Quantitative real-time polymerase chain reaction (qPCR) is widely used for the detection of specific nucleic acids, measurement of RNA transcript abundance and validation of high-throughput experimental results. qPCR is often performed in standard 96-well plates, and newer instruments can utilize higher density formats. These include the Roche LightCycler, which can accommodate 384-well thermocycler blocks, and the Applied Biosystems TaqMan machines employing 384-well Low Density Array (TLDA) micro-fluidic cards.

The technology relies on fluorescence data as a measure of RNA or DNA template concentration, represented by cycle threshold (C_t) values determined at the initial phase of exponential amplification. The calculation of fold changes between genes often entails only limited comparisons of C_t values across two conditions, and omits statistical testing of the significance of observed differences.

We have developed a package for high-throughput analysis of qPCR data (HTqPCR) within the R/Bioconductor framework (Gentleman et al., 2004). The software performs quality assessment, normalization, data visualization and statistical significance testing for C_t values between features (genes and microRNAs) across multiple biological conditions, such as different cell culture treatments, comparative expression profiles or time-series experiments.

2 SOFTWARE FEATURES

HTqPCR is developed for the R statistical computing environment (www.r-project.org), will run on all major platforms and is available as open source. Core R and Bioconductor packages are the only software dependencies and the package includes a detailed tutorial.

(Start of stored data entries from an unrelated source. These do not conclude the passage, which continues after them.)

-- ==== Sys2Proof/Laws/Step.lean ====
section
/-! SUPPORT. What one step can be, said once (`step_cases`), and what the two decoders can answer. -/

namespace Sys2Proof

/-- The wire decoder answers a wire frame (R91, R92). -/
theorem decodeFrame_ok {f : Frame} {i : Instr} (h : decodeFrame f = .ok i) :
    i = .frameWr f.addr f.data ∨ i = .frameRd f.addr := by
  unfold decodeFrame at h
  split at h
  · cases h; exact .inl rfl
  · split at h
    · cases h; exact .inr rfl
    · cases h

namespace Machine

/-- The command decoder answers a well-formed command (R99, R110). -/
theorem decodeCmd_ok {w : PortWord} {i : Instr} (h : decodeCmd w = .ok i) : isCommand i = true ∧ i.wf = true := by
  unfold decodeCmd at h
  simp only [aLow, vOnly, noOperands] at h
  repeat' split at h
  all_goals try cases h
  all_goals first | exact ⟨rfl, rfl⟩ | exact ⟨rfl, by assumption⟩

/-! ### The step, by what it takes -/

theorem step_wire {s : State} {f : Frame} (h : s.wire = some f) : step s = acceptFrame f { s with wire := none } := by
  unfold step advance
  split
  · rename_i g hg; rw [h] at hg; cases hg; rfl
  · rename_i hg; rw [h] at hg; cases hg

theorem step_input {s : State} {inp : Input} {rest : List Input} (h : s.wire = none) (hi : s.inputs = inp :: rest) :
    step s = acceptInput inp { s with inputs := rest } := by
  unfold step advance
  split
  · rename_i g hg; rw [h] at hg; cases hg
  · split
    · rename_i he; rw [hi] at he; cases he
    · rename_i j r he; rw [hi] at he; cases he; rfl

/-- Everything a step that answers a next state can have done. -/
theorem step_cases {s t : State} (h : step s = .next t) :
    (∃ f i, s.wire = some f ∧ decodeFrame f = .ok i ∧ exec i { s with wire := none } = .next t) ∨
    (s.wire = none ∧ s.inputs = [] ∧ t = s) ∨
    (∃ w i rest, s.wire = none ∧ s.inputs = .cmd w :: rest ∧ decodeCmd w = .ok i ∧
      exec i (presented w { s with inputs := rest }) = .next t) ∨
    (∃ w e rest, s.wire = none ∧ s.inputs = .cmd w :: rest ∧ decodeCmd w = .error e ∧
      t = takeIllegal (presented w { s with inputs := rest })) ∨
    (∃ rest, s.wire = none ∧ s.inputs = .reset :: rest ∧ t = resetBlock { s with inputs := rest }) ∨
    (∃ d rest, s.wire = none ∧ s.inputs = .chip d :: rest ∧ t = chipActs d { s with inputs := rest }) ∨
    ∃ rest, s.wire = none ∧ s.inputs = .powerCycle :: rest ∧ t = powerCycle { s with inputs := rest } := by
  obtain hw | ⟨f, hw⟩ := Option.eq_none_or_eq_some s.wire
  · obtain hi | ⟨inp, rest, hi⟩ : s.inputs = [] ∨ ∃ inp rest, s.inputs = inp :: rest := by cases s.inputs <;> simp
    · unfold step advance at h
      split at h
      · rename_i g hg; rw [hw] at hg; cases hg
      · split at h
        · cases h; exact .inr (.inl ⟨hw, hi, rfl⟩)
        · rename_i j r he; rw [hi] at he; cases he
    · rw [step_input hw hi] at h
      refine .inr (.inr ?_)
      cases inp with
      | cmd w =>
        rw [acceptInput, acceptCommand] at h
        split at h
        · exact .inl ⟨w, _, rest, hw, hi, ‹_›, h⟩
        · cases h; exact .inr (.inl ⟨w, _, rest, hw, hi, ‹_›, rfl⟩)
      | reset => cases h; exact .inr (.inr (.inl ⟨rest, hw, hi, rfl⟩))
      | chip d => cases h; exact .inr (.inr (.inr (.inl ⟨d, rest, hw, hi, rfl⟩)))
      | powerCycle => cases h; exact .inr (.inr (.inr (.inr ⟨rest, hw, hi, rfl⟩)))
  · rw [step_wire hw, acceptFrame] at h
    split at h
    · exact .inl ⟨f, _, hw, ‹_›, h⟩
    · cases h

end Machine

end Sys2Proof
end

2.1 Data input requirements

The input data format consists of tab-separated text files containing C_t values, feature identifiers (genes, microRNAs, etc.) and other (optional) information. Data files can be user-formatted plain text or the direct output of Sequence Detection Systems (SDS) software. Internally, this information is embodied as instances of the qPCRset class, which are analogous to the ExpressionSet objects typically used to represent fluorescence data in microarray analyses.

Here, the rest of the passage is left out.